7. Term of the Plan. The Plan shall become effective on the earlier of
(a) the date of adoption of the Plan by the Board; or (b) the date of
shareholder approval of the Plan as provided in paragraph 9 of the Plan.
Unless sooner terminated as provided in subparagraph 8(a) of the Plan, the
Plan shall terminate on the tenth anniversary of its effective date. Options
may be granted at any time after the effective date and prior to the date of
termination of the Plan.
8. Amendment or Early Termination of the Plan.

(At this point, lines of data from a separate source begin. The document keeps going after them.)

-- ==== Sys2Proof/Word.lean ====
section
/-! DEFINITION. The values of the block: bytes, byte strings and words (spec/00_scope.md R12). All values are unsigned;
nothing is ever sign-extended, so no signed type occurs anywhere in the model. -/

namespace Sys2Proof

/-- A byte, 0..255 (R12). -/
abbrev Byte := BitVec 8

/-- A byte string, first byte first (R12, R61). -/
abbrev Bytes := List Byte

/-- A 32-bit word: MD5, SHA-1, SHA-2-224, SHA-2-256, and the command word. -/
abbrev W32 := BitVec 32

/-- A 64-bit word: SHA-2-384, SHA-2-512, Threefish, `total_len`. -/
abbrev W64 := BitVec 64

/-- `rep(v, n)`: the string of `n` bytes each equal to `v` (R12). -/
abbrev rep (v : Byte) (n : Nat) : Bytes := List.replicate n v

end Sys2Proof
end

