-- ==== Sys2Proof/WellFormed.lean ====
section
/-! DEFINITION. Which instructions a command can carry (spec/30_encoding.md R93): every one of them, but for the operand
lengths of Threefish: a key and a block of `bits/8` bytes and a tweak of 16 bytes. -/

namespace Sys2Proof

/-- The three operand lengths a Threefish command of size `z` takes (R93, R99). -/
def tfOperandsFit (z : TfSize) (key tweak data : Bytes) : Bool :=
  key.length == z.blockBytes && tweak.length == tweakBytes && data.length == z.blockBytes

/-- The instruction's operands have a length its command admits (R93). -/
def Instr.wellFormed : Instr → Bool
  | .hashInitMd2 => true
  | .hashInitMd5 => true
  | .hashInitSha1 => true
  | .hashInitSha224 => true
  | .hashInitSha256 => true
  | .hashInitSha384 => true
  | .hashInitSha512 => true
  | .hashUpdate _ => true
  | .hashFinal => true
  | .hmacInitMd2 _ => true
  | .hmacInitMd5 _ => true
  | .hmacInitSha1 _ => true
  | .hmacInitSha224 _ => true
  | .hmacInitSha256 _ => true
  | .hmacInitSha384 _ => true
  | .hmacInitSha512 _ => true
  | .hmacUpdate _ => true
  | .hmacFinal => true
  | .tfEnc256 key tweak data => tfOperandsFit .b256 key tweak data
  | .tfEnc512 key tweak data => tfOperandsFit .b512 key tweak data
  | .tfEnc1024 key tweak data => tfOperandsFit .b1024 key tweak data
  | .tfDec256 key tweak data => tfOperandsFit .b256 key tweak data
  | .tfDec512 key tweak data => tfOperandsFit .b512 key tweak data
  | .tfDec1024 key tweak data => tfOperandsFit .b1024 key tweak data

end Sys2Proof
end

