-- ==== Sys2Proof/Machine/Md5.lean ====
section
/-! DEFINITION. The MD5 compression unit (spec/42_md5.md): 32-bit words, little-endian throughout (spec/20_memory.md
R63). -/

namespace Sys2Proof.Machine

/-- `IV.MD5` (R170). -/
def md5Iv : Md5Regs := { a := 0x67452301, b := 0xEFCDAB89, c := 0x98BADCFE, d := 0x10325476 }

/-- `MD5_K[0..63]` (R171). -/
def md5K : List W32 :=
  [0xd76aa478, 0xe8c7b756, 0x242070db, 0xc1bdceee,
   0xf57c0faf, 0x4787c62a, 0xa8304613, 0xfd469501,
   0x698098d8, 0x8b44f7af, 0xffff5bb1, 0x895cd7be,
   0x6b901122, 0xfd987193, 0xa679438e, 0x49b40821]
  ++
  [0xf61e2562, 0xc040b340, 0x265e5a51, 0xe9b6c7aa,
   0xd62f105d, 0x02441453, 0xd8a1e681, 0xe7d3fbc8,
   0x21e1cde6, 0xc33707d6, 0xf4d50d87, 0x455a14ed,
   0xa9e3e905, 0xfcefa3f8, 0x676f02d9, 0x8d2a4c8a]
  ++
  [0xfffa3942, 0x8771f681, 0x6d9d6122, 0xfde5380c,
   0xa4beea44, 0x4bdecfa9, 0xf6bb4b60, 0xbebfbc70,
   0x289b7ec6, 0xeaa127fa, 0xd4ef3085, 0x04881d05,
   0xd9d4d039, 0xe6db99e5, 0x1fa27cf8, 0xc4ac5665]
  ++
  [0xf4292244, 0x432aff97, 0xab9423a7, 0xfc93a039,
   0x655b59c3, 0x8f0ccc92, 0xffeff47d, 0x85845dd1,
   0x6fa87e4f, 0xfe2ce6e0, 0xa3014314, 0x4e0811a1,
   0xf7537e82, 0xbd3af235, 0x2ad7d2bb, 0xeb86d391]

/-- `MD5_R[i] = row(i div 16)[i mod 4]` (R171). -/
def md5R (i : Nat) : Nat :=
  ([[7, 12, 17, 22], [5, 9, 14, 20], [4, 11, 16, 23], [6, 10, 15, 21]].getD (i / 16) []).getD (i % 4) 0

/-- `MD5_G[i]`, the message word of step `i` (R171). -/
def md5G (i : Nat) : Nat :=
  match i / 16 with
  | 0 => i
  | 1 => (5 * i + 1) % 16
  | 2 => (3 * i + 5) % 16
  | _ => (7 * i) % 16

/-- The boolean function of step `i`: F, G, H, I by round (R172). -/
def md5F (i : Nat) (x y z : W32) : W32 :=
  match i / 16 with
  | 0 => (x &&& y) ||| (~~~x &&& z)
  | 1 => (x &&& z) ||| (y &&& ~~~z)
  | 2 => x ^^^ y ^^^ z
  | _ => y ^^^ (x ||| ~~~z)

/-- Step `i` on the working words, for the message words `m` (R173). -/
def md5Step (m : List W32) (v : Md5Regs) (i : Nat) : Md5Regs :=
  let tmp := v.a + md5F i v.b v.c v.d + md5K.getD i 0 + m.getD (md5G i) 0
  { a := v.d, b := v.b + rotl tmp (md5R i), c := v.b, d := v.c }

/-- The 64 steps on the working words (R173). -/
def md5Steps (m : List W32) (v : Md5Regs) : Md5Regs := (List.range 64).foldl (md5Step m) v

/-- `COMPRESS.MD5`: the working words after 64 steps are added into the state (R173). -/
def md5Compress (s : Md5Regs) (blk : Bytes) : Md5Regs :=
  let v := md5Steps (leWords 32 16 blk) s
  { a := s.a + v.a, b := s.b + v.b, c := s.c + v.c, d := s.d + v.d }

/-- `ENCODE.MD5`: 16 bytes, little-endian, no truncation (R175). -/
def md5Encode (s : Md5Regs) : Bytes := bytesOfLeWords [s.a, s.b, s.c, s.d]

end Sys2Proof.Machine
end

(a) Amendment or Early Termination. The Board may terminate the
Plan at any time. subject to the prior approval of the Washington
Supervisor of Banking, the Board may amend the Plan at any time and from
time to time in such respects as the Board may deem advisable, except
that, without approval of the holders of a majority of the outstanding
shares of the Common Stock, no such revision or amendment shall:
(1) increase the number of shares of Common Stock subject to
the Plan other than in connection with an adjustment under
subparagraph 6(i) of the Plan; or
(2) change the designation of the class of Employees eligible
to be granted Options, as provided in paragraph 5 of the Plan.
(b) Effect of Amendment or Termination. No amendment or
termination of the Plan shall affect Options granted prior to such
amendment or termination, and all such Options shall remain in full force
and effect notwithstanding such amendment or termination.
9. Shareholder Approval. Continuance of the Plan shall be subject to
approval of the Plan by affirmative vote of the holders of a majority of the
outstanding shares of Common Stock of the Employer at a duly convened meeting
of the shareholders of the Employer, which approval must occur within twelve
(12) months before or after the date of adoption of the Plan by the Board.